Conti v. Polizzotto

663 N.Y.S.2d 293 | N.Y. App. Div. | 1997

In an action, inter alia, to recover damages for legal malpractice and breach of fiduciary duty, the plaintiffs appeal from an order of the Supreme Court, ICings County (Barasch, J.), dated September 10, 1996, which granted the defendants’ motion to dismiss the complaint for failure to state a cause of action.

Ordered that the order is affirmed, with costs.

“The well-established rule in New York with respect to attorney malpractice is that absent fraud, collusion, malicious acts or other special circumstances, an attorney is not liable to third parties, not in privity, for harm caused by professional negligence” (Estate of Spivey v Pulley, 138 AD2d 563, 564; see, Deeb v Johnson, 170 AD2d 865; Mali v De Forest & Duer, 160 AD2d 297).
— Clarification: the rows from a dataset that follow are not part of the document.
/-- A byte of the tail that does not end the frame is appended (R166). -/
theorem feedBits_byteBits {m : Nat} (hf : w.st.fphase = .consumeTail) (hrem : w.st.rem.toNat = 8 * (m + 1))
    (hm : m ≠ 0) : feedBits p off (byteBits v) w = byteTaken w v := by
  obtain ⟨e, he⟩ := feedBits_byteBits_last_bit p off v hf hrem
  have hcount := rem_sub_seven_sub_one w.st.rem
  have hleft := toNat_rem_sub_eight hrem
  have hmore : w.st.rem - 8 ≠ 0 := fun h0 => by
    rw [h0, show (0 : BitVec 7).toNat = 0 from rfl] at hleft
    omega
  rw [he, consumeTail_append (r := w.st.rem - BitVec.ofNat 7 7) _ rfl (by rw [hcount, hleft]; omega)
    (by rw [hcount]; exact hmore)]
  exact appended_last_bit v e

/-- Completing a frame replaces the framer's event. -/
theorem complete_raiseFramer (e : FramerEvent) (w : Work) : complete (raiseFramer e w) = complete w := by
  unfold complete
  dsimp only [raiseFramer]
  split <;> rfl

/-- The last byte of the tail is appended, and the frame completed (R166, R167). -/
theorem feedBits_byteBits_completes (hf : w.st.fphase = .consumeTail) (hrem : w.st.rem.toNat = 8) :
    feedBits p off (byteBits v) w = complete (byteTaken w v) := by
  obtain ⟨e, he⟩ := feedBits_byteBits_last_bit (m := 0) p off v hf hrem
  have hone : w.st.rem - BitVec.ofNat 7 7 = 1 := by
    rw [BitVec.eq_of_toNat_eq (y := (8 : BitVec 7)) hrem]
    rfl
  rw [he, consumeTail_last _ hone, ← complete_raiseFramer .tail, appended_last_bit v e]

/-- A tail of as many bytes as its bits ask for is taken byte by byte, and then the frame is completed. -/
theorem feedBits_recordBits_completes (bytes : List Byte) (hf : w.st.fphase = .consumeTail) (hne : bytes ≠ [])
    (hrem : w.st.rem.toNat = 8 * bytes.length) :
    feedBits p off (recordBits bytes) w = complete (bytes.foldl byteTaken w) := by
  induction bytes generalizing w with
  | nil => exact absurd rfl hne
  | cons v bytes ih =>
    rw [List.length_cons] at hrem
    rw [recordBits_cons, feedBits_append, List.foldl_cons]
    cases bytes with
    | nil =>
      rw [feedBits_byteBits_completes p off v hf hrem]
      rfl
    | cons v' bytes =>
      have hmore : (v' :: bytes).length ≠ 0 := Nat.succ_ne_zero _
      have hleft : (byteTaken w v).st.rem.toNat = 8 * (v' :: bytes).length :=
        (byteTaken_rem w v).symm ▸ toNat_rem_sub_eight hrem
      rw [feedBits_byteBits p off v hf hrem hmore]
      exact ih ((byteTaken_fphase w v).trans hf) (List.cons_ne_nil _ _) hleft

end

/-! The bytes collected. -/

/-- The bytes of a buffer below the cursor `n`, in buffer order. -/
def bytesBelow (b : FrameBuffer) (n : Nat) : List Byte := (List.range n).map (loadByte b)

/-- The frame's bytes are those below its size (20_memory.md R50). -/
theorem frameBytes_eq_bytesBelow (s : State) : frameBytes s = bytesBelow s.buf s.blen.toNat := rfl

/-- A store at the cursor leaves the bytes below it and adds its own. -/
theorem bytesBelow_storeByte (b : FrameBuffer) (cur : BitVec 5) (v : Byte) (h : cur.toNat < maxFrame) :
    bytesBelow (storeByte b cur v) (cur.toNat + 1) = bytesBelow b cur.toNat ++ [v] := by
  unfold bytesBelow
  rw [List.range_succ, List.map_append, List.map_singleton, loadByte_storeByte b cur v _ h h, if_pos rfl]
  congr 1
  refine List.map_congr_left fun i hi => ?_
  have hlt : i < cur.toNat := List.mem_range.mp hi
  rw [loadByte_storeByte b cur v i h (hlt.trans h), if_neg hlt.ne']

/-- Frame open writes the eight bytes of the accumulator (R164). -/
theorem bytesBelow_headerBytes (b : FrameBuffer) (acc : Word64) : bytesBelow (headerBytes b acc) 8 = headerOf acc := by
  refine List.map_congr_left fun i hi => ?_
  have hlt : i < 8 := List.mem_range.mp hi
  rw [loadByte_inside _ i (hlt.trans (by decide)), headerBytes_getElem, if_pos hlt]

/-- The frame opened in `w₀` has collected the bytes `got`; its size, its latch and the descriptor's flag are those it was
opened with. -/
structure Collected (w₀ : Work) (got : List Byte) (w : Work) : Prop where
  cursor : w.st.wcur.toNat = got.length
  bytes : bytesBelow w.st.buf got.length = got
  blen : w.st.blen = w₀.st.blen
  tsBlock : w.st.frameTsBlock = w₀.st.frameTsBlock
  tsOff : w.st.frameTsOff = w₀.st.frameTsOff
  descValid : w.resp.descValid = w₀.resp.descValid

/-- A byte of the tail is collected at the end, where the buffer has room. -/
theorem Collected.append_byte {w₀ w : Work} {got : List Byte} (h : Collected w₀ got w) (v : Byte)
    (hroom : got.length < maxFrame) : Collected w₀ (got ++ [v]) (byteTaken w v) where
  cursor := by
    rw [List.length_append, ← h.cursor]
    exact toNat_wcur_add_one (h.cursor ▸ hroom)
  bytes := by
    rw [List.length_append, ← h.cursor]
    refine (bytesBelow_storeByte w.st.buf w.st.wcur v (h.cursor ▸ hroom)).trans ?_
    rw [h.cursor, h.bytes]
  blen := h.blen
  tsBlock := h.tsBlock
  tsOff := h.tsOff
  descValid := h.descValid

/-- The bytes of a whole tail are collected in order, where the buffer has room for all. -/
theorem Collected.append_bytes {w₀ w : Work} {got : List Byte} (h : Collected w₀ got w) (bytes : List Byte)
    (hroom : got.length + bytes.length ≤ maxFrame) : Collected w₀ (got ++ bytes) (bytes.foldl byteTaken w) := by
  induction bytes generalizing w got with
  | nil => rwa [List.append_nil]
  | cons v bytes ih =>
    rw [List.length_cons] at hroom
    rw [List.append_cons]
    refine ih (h.append_byte v (by omega)) ?_
    rw [List.length_append, List.length_singleton]
    omega

/-- At its full size, the frame in the buffer is what was collected. -/
theorem Collected.frameBytes_eq {w₀ w : Work} {got : List Byte} (h : Collected w₀ got w)
    (hsize : w₀.st.blen.toNat = got.length) : frameBytes w.st = got := by
  rw [frameBytes_eq_bytesBelow, h.blen, hsize, h.bytes]

/-! Opening a frame, and completing it. -/

section
variable (p : Build) (b : Bool) (off : Word64) {w : Work}

/-- The bit that completes a tag with a length of 8 or more opens a frame (R161, R162, R164). -/
theorem framerBit_opens (hf : w.st.fphase = .awaitTag) (htag : tagWindow (shiftIn w.st.acc b) = p.params.tag)
    (hlen : 8 ≤ (lengthField (shiftIn w.st.acc b)).toNat) : framerBit p b off w = tagOpen off (shifted b w) := by
  rw [framerBit_awaitTag p b off w hf]
  rcases awaitTag_cases p off (shifted b w) with ⟨hno, -⟩ | ⟨-, hshort, -⟩ | ⟨-, -, hopen⟩
  · exact absurd htag hno
  · exact absurd hlen (Nat.not_le.mpr hshort)
  · exact hopen

/-- A frame just opened has collected its header (R164). -/
theorem collected_tagOpen : Collected (tagOpen off w) (headerOf w.st.acc) (tagOpen off w) where
  cursor := rfl
  bytes := bytesBelow_headerBytes w.st.buf w.st.acc
  blen := rfl
  tsBlock := rfl
  tsOff := rfl
  descValid := rfl

/-- Eight header bytes and `L` bytes to come (R164). -/
theorem toNat_tagOpen_blen : (tagOpen off w).st.blen.toNat = 8 + (lengthField w.st.acc).toNat := by
  have hmax := (lengthField w.st.acc).isLt
  rw [tagOpen_blen, BitVec.toNat_ofNat]
  omega

/-- Eight bits for each of the `L` bytes to come (R164). -/
theorem toNat_tagOpen_rem (hlen : 8 ≤ (lengthField w.st.acc).toNat) :
    (tagOpen off w).st.rem.toNat = 8 * (lengthField w.st.acc).toNat := by
  have hmax := (lengthField w.st.acc).isLt
  rw [tagOpen_rem, BitVec.toNat_ofNat]
  omega

end

/-- The residue is reported whether the frame is accepted or not (R191). -/
theorem complete_crc (w : Work) : (complete w).resp.crc = crc16 (frameBytes w.st) := by
  rcases complete_cases w with ⟨-, h⟩ | ⟨-, h⟩ <;> rw [h] <;> rfl

/-- With residue 0 the frame and its timestamp pair go out (R200, R201). -/
theorem complete_accepts {w : Work} (h0 : crc16 (frameBytes w.st) = 0) :
    (complete w).resp.fev = .doneOk ∧ (complete w).resp.descValid = true ∧ (complete w).resp.descLen = w.st.blen ∧
      (complete w).resp.descData = descLanes (frameBytes w.st) ∧ (complete w).resp.tsBlock = w.st.frameTsBlock ∧
        (complete w).resp.tsOff = w.st.frameTsOff := by
  rcases complete_cases w with ⟨-, h⟩ | ⟨hne, -⟩
  · rw [h]
    exact ⟨rfl, rfl, rfl, rfl, rfl, rfl⟩
  · exact absurd h0 hne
Construing the allegations of the complaint and the affidavit of the plaintiff Giovanni Conti in the light most favorable to the plaintiffs, as we must on a motion pursuant to CPLR 3211 (a) (7) to dismiss for failure to state a cause of action (see generally, Leon v Martinez, 84 NY2d 83; Guggenheimer v Ginzburg, 43 NY2d 268; Rovello v Orofino Realty Co., 40 NY2d 633), we agree with the Supreme Court that the *673plaintiffs have failed to allege specific facts upon which the existence of an attorney-client relationship or privity between the parties could be inferred. The plaintiffs allege little more than that they arranged and paid for the drafting of a will by the defendants for their aunt, the decedent Lucia Borrometi. The plaintiffs’ status as beneficiaries of that will, and their mere claim that they instructed the defendants to draft the instrument in accordance with the decedent’s expressed intentions, fail to suggest the existence between the parties of the type of relationship necessary to sustain this action. Moreover, the plaintiffs’ conclusory and self-serving allegations of an attorney-client relationship are insufficient for this purpose (see, Sucese v Kirsch, 199 AD2d 718).

We have considered the plaintiffs’ remaining contentions and find them to be without merit. Copertino, J. P., Sullivan, Friedmann and Luciano, JJ., concur.